6.) No domínio da política externa dos EUA, Benghazi produziu o que foi referido por vários altos funcionários dos EUA, em todos os ramos do governo, como o “Efeito Benghazi”: uma aversão generalizada e instintiva ao risco no exterior, para que não levou a outro ciclo de retribuição política doméstica. A primeira vítima foi a própria Benghazi, uma cidade na qual havíamos intervindo no ano anterior para evitar um massacre de Kadafi. Com nossa saída rápida, entregamos a cidade e grande parte do leste da Líbia à Al Qaeda e depois ao ISIS. Além disso, como observou o professor da GW Marc Lynch, Benghazi “empurrou o frágil processo de transição da Líbia para uma espiral de morte”, da qual o país vem sofrendo muito desde então.

Como outros analistas notaram, no mínimo, Benghazi provavelmente “matou qualquer apetite” por uma ação mais forte na Síria. Essa hesitação foi vista por muitos sírios e outros estados como um sinal de que nenhuma ajuda estava chegando, e provocou um fluxo maciço de armas, combatentes e dinheiro – parte da Líbia. E Benghazi foi um fator na dependência mais profunda dos EUA na guerra de controle remoto em lugares como o Iêmen, onde tais táticas voltaram a população local contra nós, distraídas do crescimento de grupos apoiados pelo Irã como o Ansar Allah (mais comumente conhecido como Houthis ) e, em última análise, ajudou a criar um desastre humanitário.

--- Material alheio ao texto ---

-- ==== Sys2Proof/Machine/Dispatch.lean ====
section
/-!
DEFINITION. The meaning of every instruction and event: one arm per constructor of Instr, each a call of its own meaning.
-/

namespace Sys2Proof.Machine
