-- ==== Sys2Proof/Certificates/Slice0/Obligations.lean ====
section
/-!
DEFINITION. The statements put to the provers. Each docstring says what is stated and where the manual says it.
-/

open Sys2Proof Sys2Proof.Machine

/-! ### Scalar instructions -/

/-- R92: X0 reads zero in every context and every state, and an instruction's write to X0 leaves all registers as they were. R92
and R327: a register written by an instruction reads as the value written, and no other register changes. -/
def Obligations.RegisterWrite : Prop :=
  (∀ (s : State) (v : Word) (k : BitVec 5), s.x 0 = 0 ∧ (s.wrote 0 v).x k = s.x k ∧ s.m.me.setX 0 v = s.m.me) ∧
  (∀ (s : State) (d k : BitVec 5) (v : Word), (d ≠ 0 → (s.wrote d v).x d = v) ∧ (k ≠ d → (s.wrote d v).x k = s.x k))

/-- R327: the result of every operation of major 0x01 on two registers, `clz` and `popc` included; the words of that major,
legal and illegal. -/
def Obligations.RegisterOperations : Prop :=
  (∀ (s : State) (d a b : BitVec 5), s.ready [d, a, b] →
    exec (.add d a b) s = .next (s.wrote d (s.x a + s.x b)) ∧
    exec (.sub d a b) s = .next (s.wrote d (s.x a - s.x b)) ∧
    exec (.mul d a b) s = .next (s.wrote d (s.x a * s.x b)) ∧
    exec (.mulh d a b) s = .next (s.wrote d (.ofInt 64 ((s.x a).toInt * (s.x b).toInt / 2 ^ 64))) ∧
    exec (.mulhu d a b) s = .next (s.wrote d (.ofNat 64 ((s.x a).toNat * (s.x b).toNat / 2 ^ 64))) ∧
    exec (.div d a b) s = .next (s.wrote d (if s.x b = 0 then .allOnes 64 else .ofInt 64 ((s.x a).toInt.tdiv (s.x b).toInt))) ∧
    exec (.divu d a b) s = .next (s.wrote d (if s.x b = 0 then .allOnes 64 else .ofNat 64 ((s.x a).toNat / (s.x b).toNat))) ∧
    exec (.rem d a b) s = .next (s.wrote d (if s.x b = 0 then s.x a else .ofInt 64 ((s.x a).toInt.tmod (s.x b).toInt))) ∧
    exec (.remu d a b) s = .next (s.wrote d (if s.x b = 0 then s.x a else .ofNat 64 ((s.x a).toNat % (s.x b).toNat))) ∧
    exec (.and d a b) s = .next (s.wrote d (s.x a &&& s.x b)) ∧
    exec (.or d a b) s = .next (s.wrote d (s.x a ||| s.x b)) ∧
    exec (.xor d a b) s = .next (s.wrote d (s.x a ^^^ s.x b)) ∧
    exec (.sll d a b) s = .next (s.wrote d (s.x a <<< ((s.x b).toNat % 64))) ∧
    exec (.srl d a b) s = .next (s.wrote d (s.x a >>> ((s.x b).toNat % 64))) ∧
    exec (.sra d a b) s = .next (s.wrote d ((s.x a).sshiftRight ((s.x b).toNat % 64))) ∧
    exec (.slt d a b) s = .next (s.wrote d (if (s.x a).toInt < (s.x b).toInt then 1 else 0)) ∧
    exec (.sltu d a b) s = .next (s.wrote d (if (s.x a).toNat < (s.x b).toNat then 1 else 0)) ∧
    exec (.min d a b) s = .next (s.wrote d (if (s.x a).toInt < (s.x b).toInt then s.x a else s.x b)) ∧
    exec (.max d a b) s = .next (s.wrote d (if (s.x a).toInt < (s.x b).toInt then s.x b else s.x a)) ∧
    exec (.minu d a b) s = .next (s.wrote d (if (s.x a).toNat < (s.x b).toNat then s.x a else s.x b)) ∧
    exec (.maxu d a b) s = .next (s.wrote d (if (s.x a).toNat < (s.x b).toNat then s.x b else s.x a)) ∧
    exec (.sel d a b) s = .next (s.wrote d (if s.x d ≠ 0 then s.x a else s.x b))) ∧
  (∀ (s : State) (d a : BitVec 5), s.ready [d, a] →
    (∃ k, exec (.clz d a) s = .next (s.wrote d (.ofNat 64 k)) ∧ k ≤ 64 ∧ (s.x a).toNat < 2 ^ (64 - k) ∧
      (k < 64 → 2 ^ (63 - k) ≤ (s.x a).toNat)) ∧
    exec (.popc d a) s = .next (s.wrote d (.ofNat 64 ((List.range 64).filter fun j => (s.x a).getLsbD j).length))) ∧
  (∀ (d a b : BitVec 5) (f : BitVec 6),
    let w := 0x01000000 + d.toNat * 262144 + a.toNat * 4096 + b.toNat * 64 + f.toNat
    (24 ≤ f.toNat → decode w = .error 2) ∧ (f = 22 ∨ f = 23 → b ≠ 0 → decode w = .error 3)) ∧
  (∀ (d a b : BitVec 5), let w := 0x01000000 + d.toNat * 262144 + a.toNat * 4096
    decode (w + 22) = .ok (.clz d a) ∧ decode (w + 23) = .ok (.popc d a) ∧ ∀ p ∈ [Instr.add d a b, .sub d a b, .mul d a b, .mulh d a b,
      .mulhu d a b, .div d a b, .divu d a b, .rem d a b, .remu d a b, .and d a b, .or d a b, .xor d a b, .sll d a b, .srl d a b, .sra d a b,
      .slt d a b, .sltu d a b, .min d a b, .max d a b, .minu d a b, .maxu d a b, .sel d a b].zipIdx,
      decode (w + b.toNat * 64 + p.2) = .ok p.1) ∧
  encode (.sub 5 6 7) = some 0x011461C1 ∧ encode (.sel 5 6 7) = some 0x011461D5 ∧ encode (.clz 3 4) = some 0x010C4016
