-- ==== Sys2Proof/Laws/Exec.lean ====
section
/-!
SUPPORT. Which meaning each instruction has, one equation per constructor.
-/

namespace Sys2Proof.Machine
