-- ==== Sys2Proof/Laws/State.lean ====
section
/-!
SUPPORT. What each update of the machine leaves: one lemma per field and update.
-/

namespace Sys2Proof.Machine

/-! ### Contexts, pairs and units -/

@[simp] theorem Mach.setCtx_cur (m : Mach) (c : Nat) (x : Ctx) : (m.setCtx c x).cur = m.cur := rfl
@[simp] theorem Mach.setCtx_ncur (m : Mach) (c : Nat) (x : Ctx) : (m.setCtx c x).ncur = m.ncur := rfl
@[simp] theorem Mach.setCtx_lag (m : Mach) (c : Nat) (x : Ctx) : (m.setCtx c x).lag = m.lag := rfl
@[simp] theorem Mach.setCtx_seen (m : Mach) (c : Nat) (x : Ctx) : (m.setCtx c x).seen = m.seen := rfl
@[simp] theorem Mach.setCtx_pairs (m : Mach) (c : Nat) (x : Ctx) : (m.setCtx c x).pairs = m.pairs := rfl
@[simp] theorem Mach.setCtx_nmus (m : Mach) (c : Nat) (x : Ctx) : (m.setCtx c x).nmus = m.nmus := rfl
@[simp] theorem Mach.setCtx_mem (m : Mach) (c : Nat) (x : Ctx) : (m.setCtx c x).mem = m.mem := rfl
@[simp] theorem Mach.setCtx_poison (m : Mach) (c : Nat) (x : Ctx) : (m.setCtx c x).poison = m.poison := rfl
@[simp] theorem Mach.setCtx_soft (m : Mach) (c : Nat) (x : Ctx) : (m.setCtx c x).soft = m.soft := rfl
@[simp] theorem Mach.setCtx_tbs (m : Mach) (c : Nat) (x : Ctx) : (m.setCtx c x).tbs = m.tbs := rfl
@[simp] theorem Mach.setCtx_chains (m : Mach) (c : Nat) (x : Ctx) : (m.setCtx c x).chains = m.chains := rfl
@[simp] theorem Mach.setCtx_parts (m : Mach) (c : Nat) (x : Ctx) : (m.setCtx c x).parts = m.parts := rfl
@[simp] theorem Mach.setCtx_gone (m : Mach) (c : Nat) (x : Ctx) : (m.setCtx c x).gone = m.gone := rfl
@[simp] theorem Mach.setCtx_windows (m : Mach) (c : Nat) (x : Ctx) : (m.setCtx c x).windows = m.windows := rfl
@[simp] theorem Mach.setCtx_hostRecs (m : Mach) (c : Nat) (x : Ctx) : (m.setCtx c x).hostRecs = m.hostRecs := rfl
@[simp] theorem Mach.setCtx_saved (m : Mach) (c : Nat) (x : Ctx) : (m.setCtx c x).saved = m.saved := rfl
@[simp] theorem Mach.setCtx_slots (m : Mach) (c : Nat) (x : Ctx) : (m.setCtx c x).slots = m.slots := rfl
@[simp] theorem Mach.setCtx_ready (m : Mach) (c : Nat) (x : Ctx) : (m.setCtx c x).ready = m.ready := rfl
@[simp] theorem Mach.setCtx_troupe (m : Mach) (c : Nat) (x : Ctx) : (m.setCtx c x).troupe = m.troupe := rfl
@[simp] theorem Mach.setCtx_links (m : Mach) (c : Nat) (x : Ctx) : (m.setCtx c x).links = m.links := rfl
@[simp] theorem Mach.setCtx_cycle (m : Mach) (c : Nat) (x : Ctx) : (m.setCtx c x).cycle = m.cycle := rfl
@[simp] theorem Mach.setCtx_clocks (m : Mach) (c : Nat) (x : Ctx) : (m.setCtx c x).clocks = m.clocks := rfl
@[simp] theorem Mach.setCtx_used (m : Mach) (c : Nat) (x : Ctx) : (m.setCtx c x).used = m.used := rfl
@[simp] theorem Mach.setCtx_iodCnt (m : Mach) (c : Nat) (x : Ctx) : (m.setCtx c x).iodCnt = m.iodCnt := rfl
@[simp] theorem Mach.setCtx_dieCnt (m : Mach) (c : Nat) (x : Ctx) : (m.setCtx c x).dieCnt = m.dieCnt := rfl
@[simp] theorem Mach.setCtx_pfaults (m : Mach) (c : Nat) (x : Ctx) : (m.setCtx c x).pfaults = m.pfaults := rfl
@[simp] theorem Mach.setCtx_acts (m : Mach) (c : Nat) (x : Ctx) : (m.setCtx c x).acts = m.acts := rfl
@[simp] theorem Mach.setCtx_pacts (m : Mach) (c : Nat) (x : Ctx) : (m.setCtx c x).pacts = m.pacts := rfl
@[simp] theorem Mach.setCtx_free (m : Mach) (c : Nat) (x : Ctx) : (m.setCtx c x).free = m.free := rfl
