/-- A cast reads as what an update makes of it. -/
theorem Mach.cast_updCast {m : Mach} {q id : Nat} {k : Cast} (f : Cast → Cast) (hk : m.cast q id = some k) (hf : ∀ k, (f k).id = k.id) :
    (m.updCast q id f).cast q id = some (f k) := by
  cases hp : m.part q with
  | none => simp [Mach.cast, hp] at hk
  | some p =>
    simp only [Mach.cast, hp] at hk
    have hid : k.id = id := by simpa using List.find?_some hk
    simp only [Mach.cast, Mach.updCast, Mach.part_updPart _ hp, List.find?_map]
    have hsame : ((fun k : Cast => k.id == id) ∘ fun k => if k.id == id then f k else k) = fun k => k.id == id := by
      funext k
      simp only [Function.comp]
      split <;> simp [hf]
    rw [hsame, hk]
    simp [hid]

/-- The last part of a task's end: its own window is no longer read, dead windows that hold nothing go, and the context is freed. -/
def Mach.closeTask (m : Mach) (c : Nat) (self : Launcher) : Mach :=
  let m := (m.charge (dieOf c) 4 5 64).updWindow self fun w => { w with dead := true, unread := [] }
  ({ m with windows := m.windows.filter fun w => !(w.dead && w.base == w.next) } : Mach).freeCtx c

theorem closeTask_eq (m : Mach) (c : Nat) (self : Launcher) :
    (m.closeTask c self).ctx c = .reset ∧ (m.closeTask c self).mem = m.mem ∧ (m.closeTask c self).parts = m.parts ∧
    (m.closeTask c self).windows = (m.windows.map fun w => if w.l = self then { w with dead := true, unread := [] } else w).filter
      fun w => !(w.dead && w.base == w.next) := by
  obtain ⟨u, d, hcharge⟩ := m.charge_eq (dieOf c) 4 5 64
  obtain ⟨hreset, tr, sv, ps, hfree⟩ := Mach.freeCtx_eq
    { (m.charge (dieOf c) 4 5 64).updWindow self (fun w => { w with dead := true, unread := [] }) with
      windows := ((m.charge (dieOf c) 4 5 64).updWindow self fun w => { w with dead := true, unread := [] }).windows.filter
        fun w => !(w.dead && w.base == w.next) } c
  refine ⟨hreset, ?_, ?_, ?_⟩ <;> rw [Mach.closeTask, hfree, hcharge] <;> rfl

/-- What the end of a task leaves: the context is free, the cast counts one more ended task, and the launcher's window has its report
(R70, R72). -/
theorem finishTask_eq (m : Mach) (c : Nat) (faulted : Bool) (v : Word) :
    (m.finishTask c faulted v).ctx c = .reset ∧ (m.finishTask c faulted v).mem = m.mem ∧
    (∀ k, m.cast (m.ctx c).task.q (m.ctx c).task.cast = some k →
      let t := (m.ctx c).task
      (m.finishTask c faulted v).windows =
        windowsAfter m.windows k.launcher (.task t.q t.cast t.idx) ⟨k.seq0 + t.idx, t.cast, t.idx, faulted, v⟩ ∧
      (m.finishTask c faulted v).cast t.q t.cast = some { k with ended := k.ended + 1 }) := by
  cases hk : m.cast (m.ctx c).task.q (m.ctx c).task.cast with
  | none => 
    have hf : m.finishTask c faulted v = m.closeTask c (.task (m.ctx c).task.q (m.ctx c).task.cast (m.ctx c).task.idx) := by
      simp only [Mach.finishTask, hk]
      rfl
    obtain ⟨hctx, hmem, -, -⟩ := closeTask_eq m c (.task (m.ctx c).task.q (m.ctx c).task.cast (m.ctx c).task.idx)
    rw [hf]
    exact ⟨hctx, hmem, fun k h => nomatch h⟩
  | some k =>
    let n := (m.updWindow k.launcher fun w => 
      { w with ended := w.ended ++ [Report.mk (k.seq0 + (m.ctx c).task.idx) (m.ctx c).task.cast (m.ctx c).task.idx faulted v] }).updCast
        (m.ctx c).task.q (m.ctx c).task.cast fun k => { k with ended := k.ended + 1 }
    have hf : m.finishTask c faulted v = n.closeTask c (.task (m.ctx c).task.q (m.ctx c).task.cast (m.ctx c).task.idx) := by
      simp only [Mach.finishTask, hk]
      rfl
    obtain ⟨ps, hn⟩ : ∃ ps, n = { m with windows := _, parts := ps } := Mach.updPart_eq _ _ _
    obtain ⟨hctx, hmem, hparts, hwin⟩ := closeTask_eq n c (.task (m.ctx c).task.q (m.ctx c).task.cast (m.ctx c).task.idx)
    rw [hf]
    refine ⟨hctx, by rw [hmem, hn], fun k' h => ?_⟩
    obtain rfl : k = k' := Option.some.inj h
    refine ⟨by rw [hwin, hn]; rfl, ?_⟩
    have hcast : n.cast (m.ctx c).task.q (m.ctx c).task.cast = some { k with ended := k.ended + 1 } :=
      Mach.cast_updCast (m := m.updWindow k.launcher _) _ hk fun _ => rfl
    rw [← hcast]
    simp only [Mach.cast, Mach.part, hparts]

/-- An open window of the launcher gains the report. -/
theorem mem_windowsAfter {ws : List Window} {l : Launcher} (self : Launcher) (r : Report) {w : Window} (hw : w ∈ ws) (hl : w.l = l)
    (ho : w.base ≠ w.next) :
    ∃ v ∈ windowsAfter ws l self r, v.l = w.l ∧ v.base = w.base ∧ v.next = w.next ∧ v.ended = w.ended ++ [r] := by
  let w1 : Window := { w with ended := w.ended ++ [r] }
  let w2 : Window := if w.l = self then { w1 with dead := true, unread := [] } else w1
  have h2 : w2.l = w.l ∧ w2.base = w.base ∧ w2.next = w.next ∧ w2.ended = w.ended ++ [r] := by
    simp only [w2]
    split <;> exact ⟨rfl, rfl, rfl, rfl⟩
  obtain ⟨hl2, hb2, hn2, he2⟩ := h2
  refine ⟨w2, List.mem_filter.mpr ⟨List.mem_map.mpr ⟨w1, List.mem_map.mpr ⟨w, hw, by simp [hl, w1]⟩, rfl⟩, ?_⟩, hl2, hb2, hn2, he2⟩
  simp [hb2, hn2, ho]

/-- `texit` of a context with nothing outstanding ends its task with X[A] (R348). -/
theorem texit_eq {s : State} {a : BitVec 5} (hr : s.ready [a]) (hd : s.Drained) :
    execTexit a s = .next { s with m := s.m.retire.endTask s.m.retire.cur false (s.x a) } := by
  obtain ⟨hdr, hfab, heng, -⟩ := hd
  have hr' : s.m.me.ready [a.toNat] = true := hr
  have heng' : (s.m.ctx s.m.cur).engFaults = [] := heng
  have hnone : s.m.takeFault s.m.cur (s.m.me.stamp + 1) [1, 2, 3, 4] = none := by
    simp [Mach.takeFault, Ctx.oldestFault, heng']
  simp [execTexit, joinStep, onMach, hr', hnone, hdr, hfab, State.x, Mach.retire, Mach.retireTo]

theorem texit_spec {s : State} {a : BitVec 5} (hr : s.ready [a]) (hd : s.Drained) :
    ∃ t, execTexit a s = .next t ∧ t.m.ctx s.m.cur = .reset ∧ t.m.mem = s.m.mem ∧
      ∀ k, s.m.cast s.m.me.task.q s.m.me.task.cast = some k →
        t.m.cast s.m.me.task.q s.m.me.task.cast = some { k with ended := k.ended + 1 } ∧
        ∀ w ∈ s.m.windows, w.l = k.launcher → w.base ≠ w.next → ∃ v ∈ t.m.windows, v.l = w.l ∧ v.base = w.base ∧ v.next = w.next ∧
          v.ended = w.ended ++ [⟨k.seq0 + s.m.me.task.idx, s.m.me.task.cast, s.m.me.task.idx, false, s.x a⟩] := by
  have hdr : s.m.retire.drained s.m.retire.cur = true := by
    have hq : s.m.retire.me.emptyQueues = s.m.me.emptyQueues := by rw [Mach.retire, Mach.me_retireTo]; rfl
    have hcur : s.m.retire.cur = s.m.cur := by rw [(Mach.onlyMe_retire s.m).1]
    have hd' := hd.1
    rw [Mach.drained_eq] at hd' ⊢
    rw [(Mach.onlyMe_retire s.m).nothingOf_eq, hcur]
    rw [Mach.me, hcur] at hq
    rwa [hq]
  have hy : s.m.retire.me.youngCopies = [] := by rw [Mach.retire, Mach.me_retireTo]; exact hd.2.2.2
  obtain ⟨n, hend, honly, htask, hcur⟩ := endTask_of_drained hdr hy false (s.x a)
  obtain ⟨hn, -, -⟩ := (Mach.onlyMe_retire s.m).trans honly
  have htask' : (n.ctx n.cur).task = s.m.me.task := by
    rw [Mach.retire, Mach.me_retireTo] at htask
    exact htask
  have hcur' : n.cur = s.m.cur := by rw [hn]
  obtain ⟨hctx, hmem, hcast⟩ := finishTask_eq n n.cur false (s.x a)
  refine ⟨_, texit_eq hr hd, ?_, ?_, fun k hk => ?_⟩
  · rw [hend, ← hcur']
    exact hctx
  · rw [hend, hmem, hn]
  · have hk' : n.cast s.m.me.task.q s.m.me.task.cast = some k := by rw [hn]; exact hk
    rw [htask'] at hcast
    obtain ⟨hwin, hended⟩ := hcast k hk'
    rw [hend]
    refine ⟨hended, fun w hw hl ho => ?_⟩
    rw [hwin]
    exact mem_windowsAfter _ _ (by rw [hn]; exact hw) hl ho

/-- Settles O12: each instruction through the lemma of its effect above. -/
theorem trapReturnAndExit : Obligations.TrapReturnAndExit :=
  ⟨fun _ i _ hr hu => ⟨fun ht => trap_spec i hr hu ht, rett_spec hr hu, scalarStep_ok hr rfl⟩,
    fun _ _ hr hd => texit_spec hr hd⟩

end Sys2Proof.Machine
end

section
/-!
PROOFS. Reports of ended tasks, host completion records, `lwait` and the expiry of sleeps (R70, R72, R74, R208, R295, R444).
-/
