-- ==== Sys2Proof/Machine/Flags.lean ====
section
/-! DEFINITION. flag_derivation (40_execution_cycle.md R79, R80) and the test of BR (R21, R90). -/

namespace Sys2Proof.Machine

/-- `flags(v)` (R79). -/
def flags (v : Word) : Flag := if v = 0x0000#16 then .z else if v.getLsbD 15 then .n else .p

/-- `setcc(v)` (R80). -/
def State.setcc (s : State) (v : Word) : State := s.setCond (flags v)

/-- A flag-defining write: the register, and then COND from its value (R80). -/
def State.setRegCc (s : State) (r : Reg) (v : Word) : State := (s.setReg r v).setcc v

/-- COND as three bits: P = 0b001, Z = 0b010, N = 0b100 (R21, D6). -/
def Flag.bits : Flag → BitVec 3
  | .n => 0b100
  | .z => 0b010
  | .p => 0b001

/-- Whether BR is taken (R90): one of its condition bits names the value of COND. -/
def branchTaken (n z p : Bool) (c : Flag) : Bool :=
  (n && c == .n) || (z && c == .z) || (p && c == .p)

end Sys2Proof.Machine
end

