-- ==== Sys2Proof/Machine/Reserved.lean ====
section
/-! DEFINITION. The reserved opcodes (45_reserved.md). -/

namespace Sys2Proof.Machine

/-- RTI (R114): the fatal condition UnsupportedOpcode(0x8). -/
def execRti (s : State) : Host.Outcome State Fault Refusal :=
  .next (s.raise (.unsupportedOpcode 0x8#4 s.instrAddr))

/-- RES (R115): the fatal condition UnsupportedOpcode(0xD). -/
def execRes (s : State) : Host.Outcome State Fault Refusal :=
  .next (s.raise (.unsupportedOpcode 0xD#4 s.instrAddr))

end Sys2Proof.Machine
end

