/-- The load puts the words into consecutive cells, as many as there are (R135). -/
theorem loadWords_cell (s : State) (a : Word) (ws : List Word) (hlen : ws.length ≤ 65536) (k : Nat)
    (hk : k < ws.length) : (s.loadWords a ws).cell (a + BitVec.ofNat 16 k) = ws[k] := by
  induction ws generalizing s a k with
  | nil => cases hk
  | cons w ws ih =>
    rw [List.length_cons] at hlen
    cases k with
    | zero =>
      have hother (j : Nat) (hj : j < ws.length) : a ≠ a + 1#16 + BitVec.ofNat 16 j := by
        rw [← add_ofNat_succ]
        exact ne_add_ofNat (Nat.succ_pos j) (by omega)
      rw [BitVec.add_zero, State.loadWords, loadWords_cell_other _ hother, State.memWrite_cell_same]
      rfl
    | succ k =>
      rw [add_ofNat_succ]
      exact ih (s.memWrite a w) (a + 1#16) (by omega) k (Nat.lt_of_succ_lt_succ hk)

end Sys2Proof.Machine

open Sys2Proof Sys2Proof.Machine

/-- Settles O38: canonical lists that read the same, entry by entry. -/
theorem canonicalMemoryIsUnique : Obligations.CanonicalMemoryIsUnique := by
  intro m n hm hn h
  refine eq_of_read_eq hm hn fun a ha => ?_
  have hword := h (BitVec.ofNat 16 a)
  rwa [BitVec.toNat_ofNat, Nat.mod_eq_of_lt ha] at hword

/-- Settles O54: the invariant of every reset state, the one with the free values among them. -/
theorem invariantAtReset : Obligations.InvariantAtReset :=
  ⟨State.resetWith_inv Config.gprReset, State.resetWith_inv⟩

/-- Settles O56: the fields of the reset state. -/
theorem resetValues : Obligations.ResetValues :=
  fun gpr => ⟨rfl, rfl, State.resetWith_getReg gpr, fun _ => rfl, rfl, rfl, rfl, rfl, rfl⟩

/-- Settles O57: the image's words are read back, and the load writes them into consecutive cells. -/
theorem imageLoads : Obligations.ImageLoads := by
  intro s origin ws hlen
  refine ⟨s.loadWords origin ws, ?_, loadWords_cell s origin ws (by omega),
    fun a ha => loadWords_cell_other s ha, ?_⟩
  · rw [loadImage_imageBytes, if_pos hlen]
  · obtain ⟨m, hm⟩ := loadWords_frame s origin ws
    rw [hm]
    exact ⟨fun _ => rfl, rfl, rfl, ⟨rfl, rfl, rfl⟩, rfl, rfl⟩

/-- Settles O58: the three kinds of malformed image. -/
theorem malformedImageIsRefused : Obligations.MalformedImageIsRefused := by
  intro s bytes
  refine ⟨?odd, ?empty, ?tooLong⟩
  case odd =>
    intro h
    rw [State.loadImage, imageWords_of_odd h]
  case empty =>
    rintro rfl
    rfl
  case tooLong =>
    rintro origin ws rfl h
    rw [loadImage_imageBytes, if_neg (not_le.mpr h)]

/-- Settles O59: the load of `imageLoads` from the state of `resetValues`, and the entry. -/
theorem launchSequence : Obligations.LaunchSequence := by
  intro gpr origin ws entryPc hlen
  obtain ⟨-, hcond, hregs, hcells, hstatus, hout, hflushed, hheld, -⟩ := resetValues gpr
  obtain ⟨t, ht, hwords, hother, hsame, htcond, -, ⟨hts, hto, htf⟩, -, hth⟩ :=
    imageLoads (State.resetWith gpr) origin ws hlen
  refine ⟨t.setPc entryPc, ?_, rfl, htcond.trans hcond, fun r => (hsame r).trans (hregs r), hts.trans hstatus,
    hto.trans hout, htf.trans hflushed, hth.trans hheld, hwords, fun a ha => (hother a ha).trans (hcells a)⟩
  rw [State.launch, ht]
end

7.) Mais amplamente, o aumento e a falta de visão de longo prazo dos Estados Unidos no Oriente Médio e em outros lugares permitiu que nossos adversários, incluindo Rússia e China, se expandissem para os espaços que deixamos para trás. A Rússia usou o caos acelerado por Benghazi na Líbia e na Síria para aprofundar sua presença em ambos os países e como trampolim para apropriações de terras na Crimeia e na Ucrânia. A Turquia usou o caos na Líbia de forma semelhante para promover ambições territoriais na Líbia e no Mediterrâneo.

Como observou o ex-professor da Universidade de Defesa Nacional Robert Springborg, o “pecado original” do governo George W. Bush foi “tratar o ataque de Bin Laden como um chamado para uma guerra ideológica, em vez de um ato criminoso em massa”. Benghazi foi como um impulsionador de sinal para este processo. Só que desta vez, nossas armas não estavam apontadas apenas para jihadistas no exterior, elas estavam apontadas para nós mesmos.

Ao longo do último punhado de administrações, tanto republicana quanto democrata, a política externa americana tornou-se cada vez mais uma ferramenta em um exercício maciço de automutilação: o que os EUA fazem no exterior é mais frequentemente um reflexo de um interesse político partidário do que interesses americanos centrais. Os Estados Unidos não podem continuar por muito tempo como uma superpotência nessas circunstâncias. Mas antes que possamos elaborar uma estratégia para desvendar essa bagunça, precisamos entender como chegamos aqui. E já passou da hora de reconhecermos Benghazi como uma peça significativa nesse quebra-cabeça.

Ethan Chorin é autor de “Bengazi! Uma nova história do fiasco que empurrou a América e seu mundo para a beira.” Um ex-diplomata dos EUA enviado para a Líbia de 2004 a 2006, que retornou à Líbia durante a revolução de 2011 para ajudar a construir infraestrutura médica, ele foi testemunha ocular do ataque de Benghazi.